Chapter 16, The Disorganized Mind
“Why have you kept silent for so long?” This question is asked by a man, clearly concerned, yet also bordering on angry.
I am sitting on the steps leading to the locked room. I know this now. The argument is taking place in the family room. It’s dark outside; I can hear the wind whipping through the trees. I am nervous, fearful of being caught eavesdropping.
“Because,” the words slow, thoughtful, but non-apologetic, “I thought it was the best thing for Ivy…” I recognize her voice, a memory within a dream: Mother. She sighs, sounding near to tears. I do not know where she is, for I am unable to see either of them, but imagine her sitting on the couch, elbows on knees, and head in her hands. Somehow, I have full recollection of what she looks like, how she positions her body, and the way her face changes with emotions. “I honestly thought I would never see him again.”
There is a loud clap of hands, startling me. My heart beats faster, harder. I struggle to get it under control, to ensure my ability to hear the rest of the conversation. This proves to be unnecessary. The man raises his voice. “But then he came back…” I hear footsteps, in a rhythm of pacing, “And with someone! It’s like he wanted to rub it in your face! And of course, all of those summer vacations weren’t what they seemed.”
“Oliver,” She said, just above a whisper, but packed with force, “you’ll wake Ivy!” So, the man is my uncle.
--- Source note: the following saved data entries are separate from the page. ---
/-- Whether an entry of a context's queue holds its pins on the lines of some elements (R115). -/
def State.pinned (s : State) (t seq : Nat) (els : List (Nat × Nat)) : Bool :=
  (s.pinLines els).all (fun p => (s.stack p.1).pins.contains (p.2, t, seq))

/-- A record of a tensor object and its exponent, by the tile fetch unit, once it holds its pins
(R115, R252). -/
def State.tileBlock (s : State) (t seq : Nat) (el : Nat × Nat) (fmt : BitVec 8) : BlockGot :=
  let w := fmtWidth fmt
  if !s.pinned t seq [el] || s.homeHolds t 0 el.1 false || s.homeHolds t 0 el.2 false then .wait
  else match s.load t 0 el.1 (4 * w) with
  | .stall _ => .wait
  | .fault c => .bad c
  | .ok v s1 =>
    match s1.load t 0 el.2 1 with
    | .stall _ => .wait
    | .fault c => .bad c
    | .ok e s2 => .ok { e := e, m := blkDecode w (fmtPlane fmt) v } s2

/-- The eight columns of an MLDB. -/
def gatherBlocks (get : State → Nat → BlockGot) (s : State) : Nat → Option (List Blk × State) × Option BlockGot
  | 0 => (some ([], s), none)
  | n + 1 =>
    match gatherBlocks get s n with
    | (some (bs, s1), none) =>
      (match get s1 n with
       | .ok b s2 => (some (bs ++ [b], s2), none)
       | g => (none, some g))
    | r => r

/-! ## Pins of the tile fetch unit (R115) -/

/-- Whether the read tenure of an entry on a line needs an internal record of its own: the entry holds none in
the stack, and the context holds no tenure that covers the line (R115). -/
def State.needsRec (s : State) (t seq k ln : Nat) : Bool :=
  !(s.stack k).pins.any (fun p => p.2 == (t, seq)) &&
  !(s.ctx t).tens.any (fun x => s.hDir x.handle == k && (match look? (s.stack k).dir (hSlot x.handle) with
    | some r => recCovers (s.stack k) r ln
    | none => false))

/-- The unit takes read tenure on its lines and pins them: at issue, or once no tenure stands against it
and the record that it needs may be made. -/
def State.addPins (s : State) (t seq : Nat) (els : List (Nat × Nat)) : State :=
  (s.pinLines els).foldl (fun s p =>
    if (s.stack p.1).pins.contains (p.2, t, seq) || s.excluded t p.1 (128 * p.2) 128 false ||
      (s.needsRec t seq p.1 p.2 && !s.quotaOk p.1 (s.partOf t)) then s
    else s.modStack p.1 (fun k => { k with pins := k.pins ++ [(p.2, t, seq)] })) s

/-- Releases the pins of an entry but for lines still to be read, and serves who waited. -/
def State.releasePins (s : State) (t seq : Nat) (left : List (Nat × Nat)) : State :=
  let keep := (s.pinLines left).map Prod.snd
  { s with stks := s.stks.map (fun e =>
      (e.1, { e.2 with pins := e.2.pins.filter (fun p => p.2 != (t, seq) || keep.contains p.1) })) }

/-! ## The array at work -/

/-- Elements of a tile form that are still to be read. -/
def ArrEntry.left (e : ArrEntry) : List (Nat × Nat) :=
  match e.op with
  | .mldbTile els _ => els
  | .mmaTile _ _ _ els _ => els.drop e.done
  | _ => []

/-- MSTAT's snapshot (R257). -/
def Ctx.mstatWord (x : Ctx) (sel : Nat) : Word :=
  if sel = 0 then
    let pend := (x.arrQ.filter ArrEntry.cmd).flatMap (fun e => e.op.rows)
    w64 (((List.range 16).map (fun r => if pend.contains r then 2 ^ (32 + r) else 0)).sum +
      x.drain.toNat * 2 ^ 16 + x.bWidth.toNat * 2 ^ 5 + (if x.bValid then 16 else 0) + x.arrQ.length)
  else w64 (look x.kcount (sel - 1) 0)

/-- An MSTAT completes once the context's own entries before it have. -/
def Ctx.settleMstat (x : Ctx) : Ctx :=
  { x with pend := x.pend.map (fun p =>
      match p.work with
      | .mstat sel dst after =>
        if x.arrQ.any (fun e => !e.cmd && decide (e.seq < after)) then p
        else { p with done := true, work := .none, result := .scalar dst (x.mstatWord sel) }
      | _ => p) }

/-- The flags of an entry go to its owner, or only to the FLAGOR of its owner's field once that
activation has ended (R62, R259). -/
def State.arrayFlags (s : State) (e : ArrEntry) (fl : Flags) : State :=
  if fl = 0 then s
  else if (s.ctx e.owner).act == e.act && (s.ctx e.owner).st != .free then s.raiseFlags e.owner fl
  else s.post (.flagorSet (fieldOf e.owner) fl)

/-- The head entry completes. -/
def State.finishEntry (s : State) (t : Nat) (e : ArrEntry) : State :=
  ((s.modCtx t (fun x => { x with arrQ := x.arrQ.drop 1 }.settleMstat)).releasePins t e.seq []).arrayFlags e e.fl

/-- An engine failure of a tile fetch, kept for MWAIT or DONE (R252, R256). -/
def State.arrayFailure (s : State) (t cause row : Nat) : State :=
  s.modCtx t (fun x => { x with arrErr := x.arrErr ++ [{ cause := cause, tval := w64 row, eng := true }] })

/-- An access to a local page that is not resident asks for its fill (R75). -/
def State.wantPage (s : State) (t p : Nat) : State :=
  s.modCore (coreOf t) (fun c => if c.wants.contains (t, p) then c else { c with wants := c.wants ++ [(t, p)] })

/-- One row of an MMA, from the way its block comes. -/
def State.mmaRow (s : State) (t : Nat) (e : ArrEntry) (row cnt : Nat) (k : BitVec 32) (fmt : BitVec 8) (g : BlockGot) :
    State × Bool :=
  let step := fun (s : State) (fl : Flags) =>
    let e' := { e with done := e.done + 1, fl := e.fl ||| fl }
    let s1 := s.modCtx t (fun x => { x with arrQ := e' :: x.arrQ.drop 1 })
    if e'.done = cnt then (s1.finishEntry t e', false) else (s1.releasePins t e.seq e'.left, true)
  match g with
  | .ok b s1 =>
    let r := (s1.ctx t).accumulateRow (coreOf t) (row + e.done) (fmtWidth fmt) b k
    step (s1.setCtx t r.1) r.2
  | .wait => (s, false)
  | .page p => (s.wantPage t p, false)
  | .bad c => step (s.arrayFailure t c (row + e.done)) 0

/-- Rows of the head entry in ascending order, until it is complete or has to wait. -/
def State.mmaRows (s : State) (t : Nat) : Nat → State
  | 0 => s
  | n + 1 =>
    match (s.ctx t).arrQ with
    | [] => s
    | e :: _ =>
      match e.op with
      | .mmaLocal row cnt k addr fmt =>
        let r := s.mmaRow t e row cnt k fmt (s.localBlock t (addr + 4 * fmtWidth fmt * e.done) fmt)
        if r.2 then r.1.mmaRows t n else r.1
      | .mmaTile row cnt k els fmt =>
        let r := s.mmaRow t e row cnt k fmt (s.tileBlock t e.seq (els.getD e.done (0, 0)) fmt)
        if r.2 then r.1.mmaRows t n else r.1
      | _ => s

/-- An MLDB takes its eight blocks or none. -/
def State.mldb (s : State) (t : Nat) (e : ArrEntry) (fmt : BitVec 8) (get : State → Nat → BlockGot) : State :=
  match gatherBlocks get s 8 with
  | (some (bs, s1), _) => (s1.modCtx t (fun x => x.loadB fmt bs)).finishEntry t e
  | (none, some (.page p)) => s.wantPage t p
  | (none, some (.bad c)) => (s.arrayFailure t c 0xFF).finishEntry t e
  | _ => s

/-- Whether the array serves a context's queue (R246); a quiesce waits for the window of an MSTAT
(R260), and a DONE that has issued completes (R322). -/
def Ctx.served (x : Ctx) : Bool :=
  x.st == .issuing || (x.st == .quiescing && x.ending) || (x.st == .quiescing && x.pend.any (fun p => match p.work with | .mstat .. => true | _ => false))

/-- ARRAY_ENTRY_COMPLETE: the array performs the head entry of a context's queue. -/
def State.arrayStep (s : State) (t : Nat) : State :=
  let x := s.ctx t
  if (s.field (fieldOf t)).frozen || !x.served then s
  else
    match x.arrQ with
    | [] => s
    | e :: _ =>
      if e.op.rows.any (fun r => x.drain.getLsbD r) then s
      else
        match e.op with
        | .mclr r c => (s.modCtx t (fun x => x.clearRows ((List.range c).map (fun i => r + i)))).finishEntry t e
        | .mldbLocal a fmt => s.mldb t e fmt (fun s j => s.localBlock t (a + 4 * fmtWidth fmt * j) fmt)
        | .mldbTile els fmt =>
          (s.addPins t e.seq els).mldb t e fmt (fun s j => s.tileBlock t e.seq (els.getD j (0, 0)) fmt)
        | .mmaLocal .. => s.mmaRows t 16
        | .mmaTile .. => (s.addPins t e.seq e.left).mmaRows t 16

/-! ## Faults at issue (R249, R250, R252) -/

/-- Whether the bytes of n consecutive blocks lie in the thread's valid pages (R73). -/
def State.blocksOk (s : State) (t a w n : Nat) : Bool :=
  (s.localFault t a (4 * w * n) 1).isNone &&
  (s.localFault t (a / 8192 * 8192 + 7936 + a % 8192 / (4 * w)) n 1).isNone

/-- Whether n blocks from a block number lie within the capacity of their bank. -/
def blocksFit (w b n : Nat) : Bool := decide (b + n ≤ blkCapacity w)

def bodyMldbLocal (f : Fields) : M Ctl := do
  let x ← getCtx
  let a := x.localAddr f.imm f.sa
  let (fmt, b) ← blockAt x a
  needOp (blocksFit (fmtWidth fmt) b 8)
  need (← ask (fun s => s.blocksOk s.cur a.toNat (fmtWidth fmt) 8)) cProt a
  bump [f.sa]
  let _ ← pushArray (.mldbLocal a.toNat fmt)
  pure .seq

/-- The scale register of an MMA. -/
def Ctx.scale (x : Ctx) (f : Fields) : BitVec 32 := x.k (f.sb.toNat - 0x98)

def bodyMmaLocal (f : Fields) : M Ctl := do
  let (r, c) ← needRows f
  let x ← getCtx
  let a := x.localAddr f.imm f.sa
  need (a.toNat < 0xC000) cProt a
  let fmt := x.bank (a.toNat / 8192)
  needOp (fmtIsBlock fmt && fmtPlane fmt && x.bValid)
  let (_, b) ← blockAt x a
  needOp (blocksFit (fmtWidth fmt) b c)
  need (← ask (fun s => s.blocksOk s.cur a.toNat (fmtWidth fmt) c)) cProt a
  bump [f.sa]
  let _ ← pushArray (.mmaLocal r c (x.scale f) a.toNat fmt)
  pure .seq

/-- The records that a tile form names, and their format (R252). -/
def tileEls (x : Ctx) (f : Fields) (n : Nat) : M (List (Nat × Nat) × BitVec 8) := do
  let (k, slot, r) ← handleAt (x.x f.sa.toNat)
  needOp (r.kind == .box)
  let d ← ask (fun s => (look (s.stack k).descs r.didx (0, 0)).1)
  needOp (fmtBlock (descFmt d))
  let cur := (x.x (f.imm.toNat % 256)).toNat
  let ix := fun (i : Nat) => [bits cur 15 0, bits cur 31 16 + i, bits cur 47 32, bits cur 63 48]
  match ← ask (fun s => (s.stack k).hull slot) with
  | none => opFault
  | some h =>
    needOp ((List.range n).all (fun i => (List.range 4).all (fun q =>
      if q ≤ descNdim d then decide (h.lo.getD q 0 ≤ (ix i).getD q 0) && decide ((ix i).getD q 0 ≤ h.hi.getD q 0)
      else (ix i).getD q 0 == 0)))
    let els := (List.range n).map (fun i =>
      let a := descElem d (ix i)
      (a, descEbase d + (a - descBase d) / 2 ^ descPitch d 0))
    pure (els, BitVec.ofNat 8 (descFmt d))

/-- A tile fetch is performed after the thread's earlier accesses to its bytes (R124). -/
def fetchOrder (els : List (Nat × Nat)) (fmt : BitVec 8) : M Unit :=
  inOrder (els.flatMap (fun e =>
    [{ lane := 0, pa := e.1, bytes := 4 * fmtWidth fmt, named := 0 }, { lane := 0, pa := e.2, bytes := 1, named := 0 }]))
He is Oliver. Was he killed because of what he found out?
“Well?” He sounded resigned, his pacing halted… “We need to do something about this. You deserve more.”
“Oliver, don’t! You don’t know what you’ll be getting yourself into. I’ve made it this far without problems; just leave well enough, alone.” Mom sounded tired, the fight in her gone. I cannot help but wonder what transpired to make her believe the only course of action was secrecy. But what was the secret?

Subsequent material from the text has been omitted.